# Ordering proof?

• June 24th 2010, 05:42 AM
scorpion007
Ordering proof?
Given unit vectors $q$ and $d_i$, i=1, 2, 3, ...,
$q, d_i \in \mathbb{R}^n
$

and we compute $q\cdot d_i$ and the L2 distance between them, $|q-d_i|^2=\sum_{j=1}^n (q_i-d_{ij})^2$, and we were to order the $d_i$'s in increasing order of those computations, show that the relative orders of $d_i$ would be the same for both cases (i.e. the inner product and L2-norm).

(This is paraphrased from a problem in a non-math book)
Any tips?
• June 24th 2010, 06:58 AM
Ackbeet

1. You're confusing your notation there. You've got $d_{i}$ for the ith vector, but also for the ith component of one of those vectors. Better to write $(d_{i})_{j}$ for the jth component of the ith vector, and sum over j in the $L^{2}$ norm.

2. I'm a bit surprised at the result. I would have expected the order to reverse:
$|q-d_{i}|^{2}=(q-d_{i})\cdot(q-d_{i})=|q|^{2}-2q\cdot d_{i}+|d_{i}|^{2}=2-2q\cdot d_{i}$.

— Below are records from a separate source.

theorem execXori_inv {q : List Instr} : ∀ x0 s, Inv q s → OInv q (execXori x0 s) := by
  intro x0 s h
  unfold execXori
  repeat' first
    | with_reducible assumption
    | with_reducible intro _
    | with_reducible apply rri_inv
    | with_reducible apply logicBody_inv
    | with_reducible apply inv_ite
    | with_reducible apply oinv_next
    | with_reducible apply oinv_ite
    | split
    | (dsimp only; split)
    | refine inv_fst (by with_reducible assumption) ?_
    | refine inv_snd (by with_reducible assumption) ?_

theorem execCmpi_inv {q : List Instr} : ∀ x0 s, Inv q s → OInv q (execCmpi x0 s) := by
  intro x0 s h
  unfold execCmpi
  repeat' first
    | with_reducible assumption
    | with_reducible intro _
    | with_reducible apply rri_inv
    | with_reducible apply wrFlags_inv
    | with_reducible apply inv_ite
    | with_reducible apply pinv_ite
    | with_reducible apply pinv_done
    | with_reducible apply pinv_trap
    | with_reducible apply pinv_brk
    | with_reducible apply pinv_stop
    | with_reducible apply oinv_next
    | with_reducible apply oinv_ite
    | split
    | (dsimp only; split)
    | refine inv_fst (by with_reducible assumption) ?_
    | refine inv_snd (by with_reducible assumption) ?_
    | refine pinv_of_done (by with_reducible assumption) ?_
    | refine pinv_of_brk (by with_reducible assumption) ?_
    | refine pinv_of_trap (by with_reducible assumption) ?_
    | refine pinv_of_stop (by with_reducible assumption) ?_

theorem execShi_inv {q : List Instr} : ∀ x0 s, Inv q s → OInv q (execShi x0 s) := by
  intro x0 s h
  unfold execShi
  repeat' first
    | with_reducible assumption
    | with_reducible intro _
    | with_reducible apply rri_inv
    | with_reducible apply shiftBody_inv
    | with_reducible apply inv_ite
    | with_reducible apply oinv_next
    | with_reducible apply oinv_ite
    | split
    | (dsimp only; split)
    | refine inv_fst (by with_reducible assumption) ?_
    | refine inv_snd (by with_reducible assumption) ?_

theorem execMovi_inv {q : List Instr} : ∀ x0 s, Inv q s → OInv q (execMovi x0 s) := by
  intro x0 s h
  unfold execMovi
  repeat' first
    | with_reducible assumption
    | with_reducible intro _
    | with_reducible apply issue_inv
    | with_reducible apply updPilot_inv
    | with_reducible apply inv_ite
    | with_reducible apply pinv_ite
    | with_reducible apply pinv_done
    | with_reducible apply pinv_trap
    | with_reducible apply pinv_brk
    | with_reducible apply pinv_stop
    | with_reducible apply oinv_next
    | with_reducible apply oinv_ite
    | split
    | (dsimp only; split)
    | refine inv_fst (by with_reducible assumption) ?_
    | refine inv_snd (by with_reducible assumption) ?_
    | refine pinv_of_done (by with_reducible assumption) ?_
    | refine pinv_of_brk (by with_reducible assumption) ?_
    | refine pinv_of_trap (by with_reducible assumption) ?_
    | refine pinv_of_stop (by with_reducible assumption) ?_
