theorem setFence_inv {q : List Instr} : ∀ s x1 x2, Inv q s → Inv q (setFence s x1 x2) := by
  intro s x1 x2 h
  unfold setFence
  repeat' first
    | with_reducible assumption
    | with_reducible intro _
    | with_reducible apply updTw_inv
    | with_reducible apply inv_ite
    | split
    | (dsimp only; split)
    | refine inv_fst (by with_reducible assumption) ?_
    | refine inv_snd (by with_reducible assumption) ?_
    | with_reducible apply Inv.mk_plain
    | (dsimp only; with_reducible apply Inv.mk_plain)

theorem preempt_inv {q : List Instr} : ∀ s x1, Inv q s → Inv q (preempt s x1) := by
  intro s x1 h
  unfold preempt
  repeat' first
    | with_reducible assumption
    | with_reducible intro _
    | with_reducible apply resvCmd_inv
    | with_reducible apply inv_ite
    | split
    | (dsimp only; split)
    | refine inv_fst (by with_reducible assumption) ?_
    | refine inv_snd (by with_reducible assumption) ?_

theorem loseFence_inv {q : List Instr} : ∀ s x1, Inv q s → Inv q (loseFence s x1) := by
  intro s x1 h
  unfold loseFence
  repeat' first
    | with_reducible assumption
    | with_reducible intro _
    | with_reducible apply dropWaiting_inv
    | with_reducible apply endX_inv
    | with_reducible apply inv_ite
    | with_reducible refine inv_foldl (fun _ _ _ => ?_) _ _ ?_
    | split
    | (dsimp only; split)
    | refine inv_fst (by with_reducible assumption) ?_
    | refine inv_snd (by with_reducible assumption) ?_
    | with_reducible apply Inv.mk_plain
    | with_reducible refine Inv.mk_berths ?_ (by first | exact id | exact Table.wf_put _ _ _ _ | exact Table.wf_upd _ _ _ _ | exact Table.wf_mapVals _ _ _ | exact Table.wf_putList _ _ _ _ | exact Table.wf_filter _ _ _ | exact fun h => Table.wf_put _ _ _ _ (Table.wf_put _ _ _ _ h) | exact fun _ => rfl)
    | (dsimp only; with_reducible apply Inv.mk_plain)
    | (dsimp only; with_reducible refine Inv.mk_berths ?_ (by first | exact id | exact Table.wf_put _ _ _ _ | exact Table.wf_upd _ _ _ _ | exact Table.wf_mapVals _ _ _ | exact Table.wf_putList _ _ _ _ | exact Table.wf_filter _ _ _ | exact fun h => Table.wf_put _ _ _ _ (Table.wf_put _ _ _ _ h) | exact fun _ => rfl))

theorem loseRace_inv {q : List Instr} : ∀ s, Inv q s → Inv q (loseRace s) := by
  intro s h
  unfold loseRace
  repeat' first
    | with_reducible assumption
    | with_reducible intro _
    | with_reducible apply updTw_inv
    | with_reducible apply quarantine_inv
    | with_reducible apply hmLog_inv
    | with_reducible apply inv_ite
    | split
    | (dsimp only; split)
    | refine inv_fst (by with_reducible assumption) ?_
    | refine inv_snd (by with_reducible assumption) ?_
    | with_reducible apply Inv.mk_plain
    | (dsimp only; with_reducible apply Inv.mk_plain)

theorem setHeld_inv {q : List Instr} : ∀ s x1 x2, Inv q s → Inv q (setHeld s x1 x2) := by
  intro s x1 x2 h
  unfold setHeld
  repeat' first
    | with_reducible assumption
    | with_reducible intro _
    | with_reducible apply updTw_inv
    | with_reducible apply inv_ite
    | split
    | (dsimp only; split)
    | refine inv_fst (by with_reducible assumption) ?_
    | refine inv_snd (by with_reducible assumption) ?_
    | with_reducible apply Inv.mk_plain
    | (dsimp only; with_reducible apply Inv.mk_plain)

That last step is valid because everything in sight is a unit vector. So, in comparing $q\cdot d_{i}$ with the $L^{2}$ norm of the difference, you've got a sign reversal. Hence, I would expect the order to reverse.
• June 24th 2010, 06:04 PM
scorpion007
Thanks - about the notation, that's a result of me editing in the d_i at the last minute, I forgot to fix the sum :)

The result does indeed strange; Here's what the question said:

http://img192.imageshack.us/img192/8703/math30.png
• June 24th 2010, 06:07 PM
Ackbeet
Ok, you're going to have to help me out, here, please. What are "cosine similarities"?
• June 24th 2010, 06:08 PM
scorpion007
That's just the cos(theta) = a.b/|a||b|, but because |a|=|b|=1 we can ignore it. So $q\cdot d_i$ in our case.
• June 24th 2010, 06:16 PM
Ackbeet
Well, if that's the case, I don't buy it. Let's take the 2-dimensional case. Let $\vec{q}=\{1,0\}$, $\vec{d}_{1}=\{1,0\}$, $\vec{d}_{2}=\{0,1\}$, and $\vec{d}_{3}=\{-1,0\}$.

Then we have the following ordering for Euclidean distance (least to greatest):

$|\vec{q}-\vec{d}_{1}|=0$
$|\vec{q}-\vec{d}_{2}|=\sqrt{2}$
$|\vec{q}-\vec{d}_{3}|=2$.

Now, we compute the dot products:

$\vec{q}\cdot\vec{d}_{1}=1$
$\vec{q}\cdot\vec{d}_{2}=0$
$\vec{q}\cdot\vec{d}_{3}=-1$.

The order is reversed, like I thought it would be.
• June 24th 2010, 06:39 PM
scorpion007
Thanks a lot!

Would it make a difference if the numbers in the vectors were nonnegative?
• June 25th 2010, 02:10 AM
Ackbeet
No, it wouldn't. Think about it. All the vectors lie on the unit sphere. If you think of the d_i vector tips as getting farther and farther away from the q tip (pun intended), then the amount of d_i that is going in the same direction as q is getting smaller (this is what the dot product is measuring: the projection either of d_i onto q, or of q onto d_i). This is true, even if, in my example, the x component of the d_i's never goes negative.